GLYMPHI totally agree and I think one -- another way to think about this and to look at it is to think about the black people who greeted Lincoln when he went to Richmond after surrender. The black people who greeted him in Washington after the Emancipation Proclamation who went to the White House, who said thank you, these people were not looking at a false God (laugh). They understood the immensity of what he had done, what he had accomplished.
GLYMPHHe was not a perfect man, but he did grow. I would not call him the Great Emancipator, but he contributed to emancipation. Just as black people contributed and black people may -- you know, I don't know if you can say they contributed by sort of pushing him to do what he knew had to be done eventually and he stepped up and he did it. He didn't do it perfectly, he didn't do it fully, but it set the stage for the 13th Amendment to the Constitution.

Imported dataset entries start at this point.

-- ==== Sys2Proof/Tests/Slice0.lean ====
section
/-! SUPPORT. Tests: an ill-formed operand for each check of WellFormed, states that meet the hypotheses of the statements, and small runs of
one command whose results come from the manual. -/

namespace Sys2Proof.Tests
set_option Elab.async false
open Sys2Proof.Machine

/-! ### Small states -/

/-- The engine in IDLE with its clocks running. -/
def idle : State := { State.reset with power := ⟨.idle, .running, true, true, false, false, false, false, 0, 0⟩ }

/-- The same in ACTIVE, with every array live. -/
def active : State :=
  { wr (wr (wr idle glbArrayLiveLive 0xFFFFFF) glbArrayLiveGrade 1) glbArrayLiveLocked 1 with
    power := ⟨.active, .running, true, true, false, false, false, false, 0, 0⟩ }

/-- Bytes from (offset, length, value) fields in rising order. -/
def fill (at' : Nat) : List (Nat × Nat × Nat) → List Byte
  | [] => []
  | (o, n, v) :: r => zeros (o - at') ++ natLE v n ++ fill (o + n) r

/-- A descriptor: its opcode and further fields. -/
def desc (op : Nat) (l : List (Nat × Nat × Nat) := []) : List Byte := fill 0 ((0, 1, op) :: l)

/-- A started command of queue 1 with the sequence number given. -/
def cmd (seq : Nat) (d : List Byte) : Cmd := newCmd idle (2 ^ 32 + seq) d 0

def ref (seq : Nat) : CmdRef := ⟨1#4, BitVec.ofNat 32 seq⟩
def key (seq : Nat) : Nat := refKey (ref seq)

/-- States with started commands. -/
def holding (l : List Cmd) : State := { idle with cmds := l }
def working (l : List Cmd) : State := { active with cmds := l }

/-- An OPEN group of one tile of 2 × 2 entries with a binary64 home. -/
def group22 : Group := { groupFree with state := .open, rows := 2, cols := 2, homeAddr := 0x10000, homePitch := 64, homeFmt := 0xA, step := 1 }

/-- A command that has begun. -/
def begun (c : Cmd) : Cmd := { c with phase := .begun }

/-! ### WellFormed refuses -/

theorem test_wellformed_array : WellFormed (.slotLoad 23#5) = true ∧ WellFormed (.slotLoad 24#5) = false ∧ WellFormed (.starve 31#5 0#8) = false ∧
    WellFormed (.planeSaveComplete 24#5) = false ∧ WellFormed (.planeLoadComplete 24#5) = false ∧ WellFormed (.rowGroupIssue 24#5) = false ∧
    WellFormed (.patchRowGroup 24#5 0#8) = false ∧ WellFormed (.carryRelay 24#5) = false ∧ WellFormed (.fillerBridgeExpiry 24#5) = false ∧
    WellFormed (.foldBegin 24#5) = false ∧ WellFormed (.foldEnd 24#5) = false ∧ WellFormed (.bistControllerStart 63#6 1#2) = false ∧
    WellFormed (.bistControllerDone 63#6 true 0#64 0#16 0#48) = false ∧ WellFormed (.arrayFailure 24#5) = false := by decide

theorem test_wellformed_page : WellFormed (.ctlClr 0x0D#8) = true ∧ WellFormed (.ctlClr 0x0E#8) = false ∧ WellFormed (.clrUe 0x16#8) = false ∧
    WellFormed (.evtClear 0x40#8 0#64) = false := by decide

theorem test_wellformed_class : WellFormed (.memoryError ⟨12#4, 0#8, 0#32⟩ false) = true ∧
    WellFormed (.memoryError ⟨13#4, 0#8, 0#32⟩ false) = false := by decide

theorem test_wellformed_packet : WellFormed (.fportReceive 0#2 0#12 [0#8]) = true ∧ (∀ b : List Byte, 65536 < b.length →
    WellFormed (.fportReceive 0#2 0#12 b) = false) := by
  refine ⟨by decide, fun b h => ?_⟩
  simp only [WellFormed, decide_eq_false_iff_not]; omega

/-! ### States that meet the statements' hypotheses, one for each clause -/

theorem witness_StepRunsTheFrontCommand : ∃ s : State, s.pending = Instr.clkSlow :: [] ∧ Safety.Inv s :=
  ⟨{ idle with pending := [.clkSlow] }, rfl, by unfold Safety.Inv; decide⟩

theorem witness_EveryStepKeepsTheInvariant : Safety.Inv { idle with pending := [.clkSlow], mem := [(7, 1#8)] } := by
  unfold Safety.Inv; decide

def fenceOpen : Cmd := begun (cmd 0 (desc 0x30 [(0x20, 2, 2), (0x28, 4, 1)]))
def stampLate : Cmd := begun (cmd 1 (desc 0x31 [(0x20, 8, 0x1000), (0x28, 8, 0xABCD)]))

theorem witness_NopFenceStampRun :
    (∀ op ∈ [0x00, 0x30, 0x31], Ready (holding [cmd 0 (desc op)]) (key 0) (cmd 0 (desc op)) ∧ dOp (cmd 0 (desc op)).desc = op) ∧
    (Begun (holding [begun (cmd 0 (desc 0x30))]) (key 0) (begun (cmd 0 (desc 0x30))) ∧
      ∀ q < 16, bitOf (dNum (desc 0x30) 0x20 2) q = true → serialLt (rd idle (queRetiredCount q)) (dNum (desc 0x30) (0x24 + 4 * q) 4) = false) ∧
    (Begun (holding [fenceOpen]) (key 0) fenceOpen ∧ ∃ q < 16, bitOf (dNum fenceOpen.desc 0x20 2) q = true ∧
      serialLt (rd (holding [fenceOpen]) (queRetiredCount q)) (dNum fenceOpen.desc (0x24 + 4 * q) 4) = true) ∧
    (fenceOpen.q = 1 ∧ (queueOf (setQueue (holding [fenceOpen]) 1 ⟨.running, false, [], []⟩) 1).state = .running) ∧
    (Begun (holding [stampLate]) (key 1) stampLate ∧ ∀ e ∈ [stampLate], e.q = stampLate.q → serialLt e.seq stampLate.seq = false) ∧
    (Begun (holding [cmd 0 (desc 0), stampLate]) (key 1) stampLate ∧
      ∃ e ∈ [cmd 0 (desc 0), stampLate], e.q = stampLate.q ∧ serialLt e.seq stampLate.seq = true) := by
  unfold Ready Begun; decide +kernel

def divertCmd : Cmd := cmd 0 (desc 0x08 [(0x28, 4, 5), (0x2F, 1, 1)])

theorem witness_LoadwStagesAndDivertBinds :
    (∀ n ∈ [0, 1], let c := { cmd 0 (desc 0x01) with asked := n }
      Ready (holding [c]) (key 0) c ∧ dOp c.desc = 1 ∧ loadwReads c = 1) ∧
    (Ready (holding [divertCmd]) (key 0) divertCmd ∧ dOp divertCmd.desc = 8 ∧ gsPlane divertCmd.desc = true) ∧
    (let s := { holding [divertCmd] with diverts := List.replicate 16 ⟨1, 2, 3, 4, 5, 6⟩ };
      Ready s (key 0) divertCmd ∧ 16 ≤ s.diverts.length) := by
  unfold Ready; decide +kernel

def gclear (mode rows : Nat) : Cmd := cmd 0 (desc 0x07 [(0x20, 8, 0x10000), (0x28, 4, 64), (0x2C, 3, rows), (0x30, 3, 2), (0x33, 1, mode), (0x34, 1, 0xA)])

theorem makeRoom_stuck (s : State) (h : framesOver s = false ∨ victim s = none) : makeRoom s = s := by
  unfold makeRoom forN
  induction 512 with
  | zero => rfl
  | succ n ih =>
    rw [List.range_succ, List.foldl_append, ih]
    rcases h with h | h <;> simp [h]

/-- The GCLEAR that has latched its home format. -/
def opening (rows : Nat) : Cmd := { gclear 0 rows with aux := [(0, 0xA)] }
/-- 479 frames pinned by group 1, and 33 tiles of group 2 resident, each of them held by a fold. -/
def crowded (c : Cmd) : State :=
  { setGroup (setGroup (holding [c]) 1 { group22 with rows := 479 * 256, homeFmt := 0 }) 2 { group22 with rows := 64 * 256 } with
    tiles := (List.range 33).map (fun k => (tileKey 2 k, ⟨.resident, k, false, 5, false, 0⟩))
    folds := (List.range 33).map (fun k => ⟨0, false, key 0, 0, 2, k, 5, 0⟩) }

theorem witness_GclearEmptiesTheGroup :
    (∀ m ∈ [0, 1, 2], ∀ x ∈ [group22, groupFree], Ready (setGroup (holding [gclear m 2]) 0 x) (key 0) (gclear m 2) ∧ dOp (gclear m 2).desc = 7 ∧
      gclearMode (gclear m 2).desc = m ∧ (groupOf (setGroup (holding [gclear m 2]) 0 x) 0).state = x.state) ∧
    (group22.state ≠ .free ∧ groupFree.state = .free) ∧
    (let s := holding [opening 2]
     let x := openedGroup 0xA (opening 2).desc groupFree
     Ready s (key 0) (opening 2) ∧ roomStatus s 0 { x with state := .open } = stOK ∧
       framesOver (emptyGroup (setGroup s 0 x) 0 false) = false) ∧
    (let s := holding [opening (2 ^ 23 + 1)]
     Ready s (key 0) (opening (2 ^ 23 + 1)) ∧
       roomStatus s 0 { openedGroup 0xA (opening (2 ^ 23 + 1)).desc groupFree with state := .open } ≠ stOK) := by
  unfold Ready; decide +kernel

REHMTo what extent did the book "Uncle Tom's Cabin" contribute to Lincoln's decision, Chandra?
MANNINGTo Lincoln's decision is tough to say because he's so closed-mouthed about what's really going on in his head. He's reputed to have said when meeting Harriet Beecher Stowe, so you're the little woman who caused this great war and it's a sort of a powerful story, but the sort of thing you'd think -- you could imagine him saying something along those lines. Who "Uncle Tom's Cabin" really did affect, although not in the most direct way or in the way we might think, were Union soldiers who, by and large, would have been children or young men when it was published.
MANNINGMany of them might have read it in their families. It was serialized in a magazine at first and they might've read it in that way. It was also made into a stage production and many of them would have seen it as a stage production. So "Uncle Tom's Cabin" was something people knew going to war in 1861 and what so struck -- I've done some work with Civil War soldiers and what they had to say about slavery during the war and in reading thousands of soldiers, one of the things that really struck me was how often they talked about "Uncle Tom's Cabin."
MANNINGAnd what they said was, she was no bleeding heart liberal after all, she was right and it was even worse.
REHMChandra Manning, she's associate professor at Georgetown University. I surely wish we had hours more to talk about this. David Blight is professor at Yale University, Thavolia Glymph is associate professor at Duke University, Adam Goodheart is an historian at Washington College and author of the new book "1861: The Civil War Awakening." Thank you all so much.
MANNINGThank you very much.
REHMAnd thanks for listening, all. I'm Diane Rehm.